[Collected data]
:::

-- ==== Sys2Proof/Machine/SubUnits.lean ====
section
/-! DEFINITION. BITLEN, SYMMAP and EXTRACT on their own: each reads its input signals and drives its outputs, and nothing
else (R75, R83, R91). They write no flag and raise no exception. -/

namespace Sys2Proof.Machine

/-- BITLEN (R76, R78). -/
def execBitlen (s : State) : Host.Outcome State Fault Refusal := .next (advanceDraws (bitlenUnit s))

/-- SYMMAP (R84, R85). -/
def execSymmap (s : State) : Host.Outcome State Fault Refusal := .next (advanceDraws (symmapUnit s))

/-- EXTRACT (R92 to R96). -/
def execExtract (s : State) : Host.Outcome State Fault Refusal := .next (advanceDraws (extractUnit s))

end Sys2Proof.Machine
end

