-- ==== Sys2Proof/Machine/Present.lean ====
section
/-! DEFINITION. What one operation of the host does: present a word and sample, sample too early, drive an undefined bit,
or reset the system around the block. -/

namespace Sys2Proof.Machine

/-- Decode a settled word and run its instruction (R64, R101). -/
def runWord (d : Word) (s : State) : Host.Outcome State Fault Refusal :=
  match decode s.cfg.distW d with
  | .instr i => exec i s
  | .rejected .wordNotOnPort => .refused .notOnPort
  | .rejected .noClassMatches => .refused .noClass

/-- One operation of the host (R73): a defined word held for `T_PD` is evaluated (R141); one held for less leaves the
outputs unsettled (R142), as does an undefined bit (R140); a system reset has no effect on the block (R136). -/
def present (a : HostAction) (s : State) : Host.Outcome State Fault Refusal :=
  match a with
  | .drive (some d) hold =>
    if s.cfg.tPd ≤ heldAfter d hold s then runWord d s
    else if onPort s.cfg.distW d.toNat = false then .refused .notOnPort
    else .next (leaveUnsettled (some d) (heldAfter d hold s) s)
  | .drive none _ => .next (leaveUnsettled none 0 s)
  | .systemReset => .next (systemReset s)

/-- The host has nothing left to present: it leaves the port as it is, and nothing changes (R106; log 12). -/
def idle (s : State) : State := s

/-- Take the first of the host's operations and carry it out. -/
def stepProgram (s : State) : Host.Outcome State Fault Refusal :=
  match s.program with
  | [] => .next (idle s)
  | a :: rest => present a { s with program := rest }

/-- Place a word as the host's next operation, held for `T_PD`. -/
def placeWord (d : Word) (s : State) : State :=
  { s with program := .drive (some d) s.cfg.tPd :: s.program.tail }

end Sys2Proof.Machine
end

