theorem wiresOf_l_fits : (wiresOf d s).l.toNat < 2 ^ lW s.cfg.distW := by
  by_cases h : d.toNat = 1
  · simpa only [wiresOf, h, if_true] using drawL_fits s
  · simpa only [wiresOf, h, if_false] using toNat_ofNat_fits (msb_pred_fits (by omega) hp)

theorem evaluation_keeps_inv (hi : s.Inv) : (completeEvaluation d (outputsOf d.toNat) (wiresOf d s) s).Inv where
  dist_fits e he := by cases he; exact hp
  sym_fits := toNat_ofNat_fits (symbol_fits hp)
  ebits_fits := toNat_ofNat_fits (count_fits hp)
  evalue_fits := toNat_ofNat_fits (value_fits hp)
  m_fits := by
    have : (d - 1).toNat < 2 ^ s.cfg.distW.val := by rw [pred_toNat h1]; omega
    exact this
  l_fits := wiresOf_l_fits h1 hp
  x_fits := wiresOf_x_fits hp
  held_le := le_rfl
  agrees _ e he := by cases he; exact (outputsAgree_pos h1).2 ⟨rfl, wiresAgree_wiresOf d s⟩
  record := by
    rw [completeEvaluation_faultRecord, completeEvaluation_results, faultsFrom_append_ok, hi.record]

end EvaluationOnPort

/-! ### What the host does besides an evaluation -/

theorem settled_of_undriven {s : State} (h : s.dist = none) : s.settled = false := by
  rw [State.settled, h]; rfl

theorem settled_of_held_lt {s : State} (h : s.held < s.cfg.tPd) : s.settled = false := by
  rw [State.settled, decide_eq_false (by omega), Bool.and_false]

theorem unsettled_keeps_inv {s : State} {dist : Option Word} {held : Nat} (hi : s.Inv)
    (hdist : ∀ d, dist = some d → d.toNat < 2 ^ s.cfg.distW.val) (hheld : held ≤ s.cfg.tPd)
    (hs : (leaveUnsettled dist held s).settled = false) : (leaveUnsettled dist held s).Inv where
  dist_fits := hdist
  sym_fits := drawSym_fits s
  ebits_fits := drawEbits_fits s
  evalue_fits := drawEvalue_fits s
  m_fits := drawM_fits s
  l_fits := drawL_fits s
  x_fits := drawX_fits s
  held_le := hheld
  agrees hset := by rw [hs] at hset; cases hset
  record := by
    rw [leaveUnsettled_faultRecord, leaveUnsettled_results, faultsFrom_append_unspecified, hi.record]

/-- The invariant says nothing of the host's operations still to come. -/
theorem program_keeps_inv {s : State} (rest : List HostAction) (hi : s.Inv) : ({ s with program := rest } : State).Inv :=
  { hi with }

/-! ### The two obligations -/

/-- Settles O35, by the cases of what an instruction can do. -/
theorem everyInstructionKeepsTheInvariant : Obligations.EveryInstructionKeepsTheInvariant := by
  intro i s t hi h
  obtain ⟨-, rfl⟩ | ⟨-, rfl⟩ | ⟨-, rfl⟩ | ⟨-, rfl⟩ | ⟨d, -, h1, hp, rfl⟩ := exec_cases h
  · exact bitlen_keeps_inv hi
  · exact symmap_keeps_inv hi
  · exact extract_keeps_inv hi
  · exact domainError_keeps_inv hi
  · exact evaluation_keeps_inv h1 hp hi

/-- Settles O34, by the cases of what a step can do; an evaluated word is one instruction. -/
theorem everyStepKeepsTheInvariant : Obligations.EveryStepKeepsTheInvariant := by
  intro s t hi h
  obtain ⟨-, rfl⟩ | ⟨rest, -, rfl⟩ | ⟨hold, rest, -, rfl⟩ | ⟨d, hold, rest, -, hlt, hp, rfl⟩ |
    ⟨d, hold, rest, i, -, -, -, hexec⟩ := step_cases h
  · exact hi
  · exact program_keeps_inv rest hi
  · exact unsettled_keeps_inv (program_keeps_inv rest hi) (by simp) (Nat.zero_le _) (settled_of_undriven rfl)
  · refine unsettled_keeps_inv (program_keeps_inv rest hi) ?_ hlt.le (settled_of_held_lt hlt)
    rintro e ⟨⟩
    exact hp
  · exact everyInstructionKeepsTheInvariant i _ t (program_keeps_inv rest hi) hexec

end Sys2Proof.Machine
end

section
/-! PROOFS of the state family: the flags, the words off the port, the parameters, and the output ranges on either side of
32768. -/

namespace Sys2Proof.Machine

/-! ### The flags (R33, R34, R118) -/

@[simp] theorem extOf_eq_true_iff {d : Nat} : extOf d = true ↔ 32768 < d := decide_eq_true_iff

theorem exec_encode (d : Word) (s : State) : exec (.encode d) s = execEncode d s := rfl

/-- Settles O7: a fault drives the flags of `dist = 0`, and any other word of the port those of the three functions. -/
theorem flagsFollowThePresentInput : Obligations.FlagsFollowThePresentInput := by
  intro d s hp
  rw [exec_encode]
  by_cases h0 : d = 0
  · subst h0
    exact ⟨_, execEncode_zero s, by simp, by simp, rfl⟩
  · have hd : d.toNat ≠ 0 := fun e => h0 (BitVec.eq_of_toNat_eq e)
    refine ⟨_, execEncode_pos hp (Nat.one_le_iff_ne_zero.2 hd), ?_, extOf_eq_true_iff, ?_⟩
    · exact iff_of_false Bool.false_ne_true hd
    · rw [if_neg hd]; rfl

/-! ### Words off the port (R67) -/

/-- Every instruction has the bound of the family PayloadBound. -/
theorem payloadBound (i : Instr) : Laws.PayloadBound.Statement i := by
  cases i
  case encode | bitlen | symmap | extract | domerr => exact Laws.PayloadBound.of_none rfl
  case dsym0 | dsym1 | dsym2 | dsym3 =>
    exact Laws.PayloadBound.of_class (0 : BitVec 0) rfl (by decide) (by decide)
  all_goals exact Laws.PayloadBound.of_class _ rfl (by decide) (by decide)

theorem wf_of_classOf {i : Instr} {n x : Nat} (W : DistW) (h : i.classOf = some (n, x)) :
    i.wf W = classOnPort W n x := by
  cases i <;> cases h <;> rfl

:::

> **WORK INSTRUCTIONS**:
Copy every line of the data above, beginning with the first and ending with the line that contains "(some d) hold =>", and give nothing more.

> **ANSWER**:
-- ==== Sys2Proof/Machine/SubUnits.lean ====
section
/-! DEFINITION. BITLEN, SYMMAP and EXTRACT on their own: each reads its input signals and drives its outputs, and nothing
else (R75, R83, R91). They write no flag and raise no exception. -/

namespace Sys2Proof.Machine

/-- BITLEN (R76, R78). -/
def execBitlen (s : State) : Host.Outcome State Fault Refusal := .next (advanceDraws (bitlenUnit s))

/-- SYMMAP (R84, R85). -/
def execSymmap (s : State) : Host.Outcome State Fault Refusal := .next (advanceDraws (symmapUnit s))

/-- EXTRACT (R92 to R96). -/
def execExtract (s : State) : Host.Outcome State Fault Refusal := .next (advanceDraws (extractUnit s))

end Sys2Proof.Machine
end

-- ==== Sys2Proof/Machine/Present.lean ====
section
/-! DEFINITION. What one operation of the host does: present a word and sample, sample too early, drive an undefined bit,
or reset the system around the block. -/

namespace Sys2Proof.Machine

/-- Decode a settled word and run its instruction (R64, R101). -/
def runWord (d : Word) (s : State) : Host.Outcome State Fault Refusal :=
  match decode s.cfg.distW d with
  | .instr i => exec i s
  | .rejected .wordNotOnPort => .refused .notOnPort
  | .rejected .noClassMatches => .refused .noClass

/-- One operation of the host (R73): a defined word held for `T_PD` is evaluated (R141); one held for less leaves the
outputs unsettled (R142), as does an undefined bit (R140); a system reset has no effect on the block (R136). -/
def present (a : HostAction) (s : State) : Host.Outcome State Fault Refusal :=
  match a with
  | .drive (some d) hold =>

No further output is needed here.